MATERIAL SUPPLIED >>
/-! Issue. -/

/-- A run whose fetch is to come: two lane words, the second a trailer, in memory at 0x20000; and one with a reserved op10. -/
def fetchable (w : Nat) : State :=
  let s := bg (fun g => { g with queue := [entry 1 none] })
  { s with mem := writeBytes (writeBytes s.mem 0x20000 (toBytes 12 w)) 0x2000C (toBytes 12 (0x3FF * 2 ^ 86 + 8 * 2 ^ 82)) }
theorem witness_RunFetch : (let s := fetchable (encLaneOp 0 l2).toNat
      s.group? 3 = some s.cur ∧ s.cur.queue = [entry 1 none] ∧ (entry 1 none).code = none ∧ (fetched s s.cur (entry 1 none)).1 = false ∧
        (fetched s s.cur (entry 1 none)).2.1.isEmpty = true) ∧
    (let s := fetchable (0x018 * 2 ^ 86); (fetched s s.cur (entry 1 none)).1 = false ∧ (fetched s s.cur (entry 1 none)).2.1.isEmpty = false) ∧
    (let s := { fetchable 0 with mem := writeBytes (fetchable 0).mem benchTable [0x77] }; (fetched s s.cur (entry 1 none)).1 = true) ∧ 2 ^ 17 ≤ 2 ^ 17 ∧
    (∀ r ∈ (fetchable 0).cur.runs, r.again = false) := by decide
/-- A restored parked run that is to be fetched again. -/
def againS (w : Nat) : State := let s := fetchable w; { s with cur := { s.cur with queue := [], runs := [{ benchRun s (.iadd l2) with again := true, parked := true }] } }
def refetched (s : State) : Fetched := (fetchRun s s.cur 0 0).1
theorem witness_RunFetch_again : (∃ r, refetchDue (againS 0) (againS 0).cur = some r ∧ (!r.pair && decide (r.sides.length = 1) && r.sides.all (fun d => !d.issued && d.wi == 0)) = true) ∧
    (againS 0).group? 3 = some (againS 0).cur ∧ ((againS 0).cur.runs.map (·.seq)).Nodup ∧
    (let f := refetched (againS (encLaneOp 0 l2).toNat); f.waits = false ∧ (formFails (againS 0).cur false f).isEmpty = true ∧ 0 < f.code.words.length) ∧
    (let f := refetched (againS (0x018 * 2 ^ 86)); f.waits = false ∧ (formFails (againS 0).cur false f).isEmpty = false) ∧
    (let s := againS 0; (refetched { s with mem := writeBytes s.mem benchTable [0x77] }).waits = true) :=
  ⟨ex_of (by decide), by decide, by decide, by decide, by decide, by decide⟩
/-- A group whose head is Ready. -/
def readyState : State := bg (fun g => { g with queue := [entry 1 (some [code1 (.iadd l2)])] })
theorem witness_RunStart : ((ageHeads b0 0).core 0).grant = false ∧
    (let u := ageHeads { readyState with cores := [(0, { Core.reset with grant := true })] } 0
     (u.core 0).grant = true ∧ (groupsOn u 0).filter (fun g => (readyHead u g).isSome) = [u.cur] ∧ (readyHead u u.cur).isSome = true ∧
      takeQuarters u.cur.width (heldQuarters u 0) = some 15 ∧ takeDecoders false (heldDecoders u 0) = some 1) ∧
    (let s := { b0 with cores := [(0, { Core.reset with grant := true })] }
     ((ageHeads s 0).core 0).grant = true ∧ ∀ g ∈ groupsOn (ageHeads s 0) 0, readyHead (ageHeads s 0) g = none) ∧
    (readyState.group? 3 = some readyState.cur ∧ readyHead readyState readyState.cur = some (entry 1 (some [code1 (.iadd l2)]), [code1 (.iadd l2)]) ∧
      capOk readyState 0 readyState.cur [code1 (.iadd l2)] = true ∧ (∀ r ∈ readyState.cur.runs, r.seq ≠ 1) ∧ (code1 (.iadd l2)).words ≠ []) := by
  decide
theorem witness_SchedulerWindows : ({ b0 with cycle := 1024 }).cycle / 1024 > (b0.core 0).lossWin ∧ (b0.core 0).capDrop ≤ 46 ∧ b0.cycle / 1024 ≤ (b0.core 0).lossWin ∧
    smapWf Core.reset b0.cores = true := by decide
/-- A lane word whose result is due. -/
def dueS (i : Instr) (gctl : Word64) : State :=
  let s := run1 i (brv i [(0, 6, 0)])
  { s with cycle := 40, cur := { s.cur with gctl := gctl } }
theorem witness_FixedLatencyLanding : (∃ l, dueLanding (dueS (.idiv l2) 0x80) (dueS (.idiv l2) 0x80).cur = some l ∧ (l.final && (trapOf 0x80 (l.acc ++ l.st)).isNone &&
      (l.st.map (fun x => x.1)).length == 8) = true) ∧
    (∃ l, dueLanding (dueS (.idiv l2) 0x88) (dueS (.idiv l2) 0x88).cur = some l ∧ (l.final && (trapOf 0x88 (l.acc ++ l.st)).isSome) = true) ∧
    (∃ l, dueLanding (dueS (.icmp { l2 with d := .mrf 3 }) 0x80) (dueS (.icmp { l2 with d := .mrf 3 }) 0x80).cur = some l ∧ l.kw.isSome = true) ∧
    (dueS (.idiv l2) 0x80).group? 3 = some (dueS (.idiv l2) 0x80).cur ∧ smapWf 0 (dueS (.idiv l2) 0x80).cur.k = true ∧ smapWf 0 (dueS (.idiv l2) 0x80).cur.lstat = true ∧
    (dueS (.idiv l2) 0x80).cur.issuing 1 0 = false ∧
    (let s := run1 (.iadd l2) { brv (.iadd l2) [(0, 6, 1)] with cur := { (brv (.iadd l2) [(0, 6, 1)]).cur with
        runs := (brv (.iadd l2) [(0, 6, 1)]).cur.runs.map (fun r => { r with sides := r.sides.map (fun d => { d with words := [.iadd l2, .iadd l2] }) }) } }
     let t := { s with cycle := 40 }
     (∃ l, dueLanding t t.cur = some l ∧ (t.cur.issuing l.seq l.side && !l.push.isEmpty && decide ((l.push.map (fun e => e.1)).Nodup)) = true) ∧ smapWf 0 t.cur.lrf = true) :=
  ⟨ex_of (by decide), ex_of (by decide), ex_of (by decide), rfl, by decide, by decide, by decide, ex_of (by decide), by decide⟩
/-- A run parked at an atomic. -/
def parkedS : State := { run1 (.atom lat) (busyAnt (.atom lat)) with cycle := 2 }
theorem witness_ParkedRunResumes : parkedS.group? 3 = some parkedS.cur ∧ parkedS.cur.live = true ∧ parkedS.cur.preempt = false ∧
    (∃ x, parkedSide parkedS parkedS.cur = some x ∧ (x.1.quarters != 0 && isEngineWord x.2.2 && decide ((together parkedS x.1.stream x.2.1).length ≤ 1)) = true) ∧
    (bg (fun g => { g with preempt := true })).cur.preempt = true :=
  ⟨rfl, rfl, by decide, ex_of (by decide), rfl⟩
/-- A group that holds promise slot 3 for tick 100,000 (04, Example 3), also as a task. -/
def aTask : Task := { id := 1, root := true, scope := 0, sidx := 0, stack := [], msel := 0, sbase := 0, ns := 0, lbase := 0, nl := 0, tree := 2, addr := some 0 }
def prom3 (t : Option Task) : State := bg (fun g => { g with s := [(12, 0x30000000000186A0)], proms := [{ slot := 3, time := 100000, ref := .twe 9 }], task := t })
theorem witness_SleepWord : (prom3 none).cur.live = true ∧ (prom3 none).cur.task = none ∧ (prom3 (some aTask)).cur.task ≠ none ∧
    (((prom3 (some aTask)).cur.readS 12).toNat / 2 ^ 60 = 3 ∧ ((prom3 (some aTask)).cur.readS 12).toNat % 2 ^ 60 = 100000 ∧
      ∃ p ∈ (prom3 (some aTask)).cur.proms, p.slot = 3 ∧ p.time = 100000) ∧
    taskQuiet (prom3 (some aTask)) = true ∧ taskQuiet { mLoad with cur := { mLoad.cur with task := some aTask } } = false ∧
    (let s := run1 (.sleep 12) (prom3 none)
     s.group? 3 = some s.cur ∧ s.cur.fault = none ∧ s.cur.stall = .sleep 100000 3 ∧ s.timeOf s.cur < 100000 ∧ 100000 ≤ ({ s with gtc := 100000 }).timeOf s.cur) ∧
    (let s := bg (fun g => { g with stall := .sleepOp 5 3 }); s.group? 3 = some s.cur ∧ s.cur.stall = .sleepOp 5 3 ∧ s.cur.proms = []) := by decide
/-- A `fence` that waits for its tick, and a group that waits for a token. -/
def fenceS : State := run1 (.fence 2) (bg (fun g => { g with hd := 50 }))
def tokenS (l : List Token) : State := { bg (fun g => { g with stall := .fenceSys [7] }) with tokens := l }
theorem witness_HorizonReached : fenceS.ops = [] ∧ fenceS.group? 3 = some fenceS.cur ∧ fenceS.cur.live = true ∧ fenceS.cur.fault = none ∧ fenceS.cur.stall = .horizon 52 .fence ∧
    fenceS.timeOf fenceS.cur < 52 ∧ 52 ≤ ({ fenceS with gtc := 52 }).timeOf fenceS.cur ∧ (tokenS []).group? 3 = some (tokenS []).cur ∧ (tokenS []).cur.stall = .fenceSys [7] ∧
    (∃ n ∈ [7], ∃ k ∈ (tokenS [{ id := 7, flush := false, port := 0, part := 0, count := 1, ready := 0, behind := 0 }]).tokens, k.id = n) ∧
    (∀ n ∈ [7], ∀ k ∈ (tokenS []).tokens, k.id ≠ n) ∧
    (let s := bg (fun g => { g with stall := .horizon 0 (.barEnd 5) })
     s.ops = [] ∧ s.group? 3 = some s.cur ∧ s.cur.stopped = false ∧ s.cur.sready ≤ s.cycle ∧ s.cur.stall = .horizon 0 (.barEnd 5) ∧ 0 ≤ s.timeOf s.cur) ∧
    (let s := bg (fun g => { g with stall := .horizon 0 (.xfence 1 true) })
     s.ops = [] ∧ s.group? 3 = some s.cur ∧ s.cur.stopped = false ∧ s.cur.sready ≤ s.cycle ∧ s.cur.stall = .horizon 0 (.xfence 1 true) ∧ 0 ≤ s.timeOf s.cur) ∧
    fenceS.cur.stopped = false ∧ fenceS.cur.sready ≤ ({ fenceS with cycle := 1 }).cycle := by decide
/-- A full/empty load that waits for a full word, with a bound of 64 ticks. -/
def feS : State :=
  let l : LaneReq := { lane := 0, ea := 0, xl := .ok scratchPage, data := [], cmp := [], rd := [], stage := .feWait 0 0 }
  { b0 with ops := [{ id := 9, gid := 3, scalar := false, seq := 0, side := 0, run := 0, word := 0, pc := 0, kind := .ldF, space := .scratch, order := 0, scope := 2, typ := .i32, nbytes := 8
                      hint := 0, dst := 2, base := 0, off := 0, lanes := [l], checked := true, asked := true, floor := 0, issuedAt := 0, ready := 0, bound := 64, stamp := 0, vmax := 0, held := false, sent := none }] }
theorem witness_BoundExpiry_op : (∃ o, feS.op? 9 = some o ∧ (!o.held && (feS.timed? o.gid).isSome && o.lanes.any (fun l => l.stage == .feWait 0 0) && decide (feS.timeOf b0.cur < 0 + o.bound) &&
    decide (0 + o.bound ≤ ({ feS with gtc := 64 }).timeOf b0.cur)) = true) := ex_of (by decide)
theorem witness_BoundExpiry_task : (let s := bg (fun g => { g with task := some aTask })
    s.group? 3 = some s.cur ∧ s.cur.task ≠ none ∧ s.cur.fault = none ∧ s.cycle < s.cur.stretch + 16384 ∧ s.cur.stretch + 2 ^ 20 ≤ ({ s with cycle := 2 ^ 20 }).cycle) := by decide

TASK GOAL >> Exact reproduction of the lines from the top of the material through the line where "theorem witness_RunStart : ((ageHeads" appears is required, both boundary lines included, with no other output.

YOUR SOLUTION >>
/-! Issue. -/

/-- A run whose fetch is to come: two lane words, the second a trailer, in memory at 0x20000; and one with a reserved op10. -/
def fetchable (w : Nat) : State :=
  let s := bg (fun g => { g with queue := [entry 1 none] })
  { s with mem := writeBytes (writeBytes s.mem 0x20000 (toBytes 12 w)) 0x2000C (toBytes 12 (0x3FF * 2 ^ 86 + 8 * 2 ^ 82)) }
theorem witness_RunFetch : (let s := fetchable (encLaneOp 0 l2).toNat
      s.group? 3 = some s.cur ∧ s.cur.queue = [entry 1 none] ∧ (entry 1 none).code = none ∧ (fetched s s.cur (entry 1 none)).1 = false ∧
        (fetched s s.cur (entry 1 none)).2.1.isEmpty = true) ∧
    (let s := fetchable (0x018 * 2 ^ 86); (fetched s s.cur (entry 1 none)).1 = false ∧ (fetched s s.cur (entry 1 none)).2.1.isEmpty = false) ∧
    (let s := { fetchable 0 with mem := writeBytes (fetchable 0).mem benchTable [0x77] }; (fetched s s.cur (entry 1 none)).1 = true) ∧ 2 ^ 17 ≤ 2 ^ 17 ∧
    (∀ r ∈ (fetchable 0).cur.runs, r.again = false) := by decide
/-- A restored parked run that is to be fetched again. -/
def againS (w : Nat) : State := let s := fetchable w; { s with cur := { s.cur with queue := [], runs := [{ benchRun s (.iadd l2) with again := true, parked := true }] } }
def refetched (s : State) : Fetched := (fetchRun s s.cur 0 0).1
theorem witness_RunFetch_again : (∃ r, refetchDue (againS 0) (againS 0).cur = some r ∧ (!r.pair && decide (r.sides.length = 1) && r.sides.all (fun d => !d.issued && d.wi == 0)) = true) ∧
    (againS 0).group? 3 = some (againS 0).cur ∧ ((againS 0).cur.runs.map (·.seq)).Nodup ∧
    (let f := refetched (againS (encLaneOp 0 l2).toNat); f.waits = false ∧ (formFails (againS 0).cur false f).isEmpty = true ∧ 0 < f.code.words.length) ∧
    (let f := refetched (againS (0x018 * 2 ^ 86)); f.waits = false ∧ (formFails (againS 0).cur false f).isEmpty = false) ∧
    (let s := againS 0; (refetched { s with mem := writeBytes s.mem benchTable [0x77] }).waits = true) :=
  ⟨ex_of (by decide), by decide, by decide, by decide, by decide, by decide⟩
/-- A group whose head is Ready. -/
def readyState : State := bg (fun g => { g with queue := [entry 1 (some [code1 (.iadd l2)])] })
theorem witness_RunStart : ((ageHeads b0 0).core 0).grant = false ∧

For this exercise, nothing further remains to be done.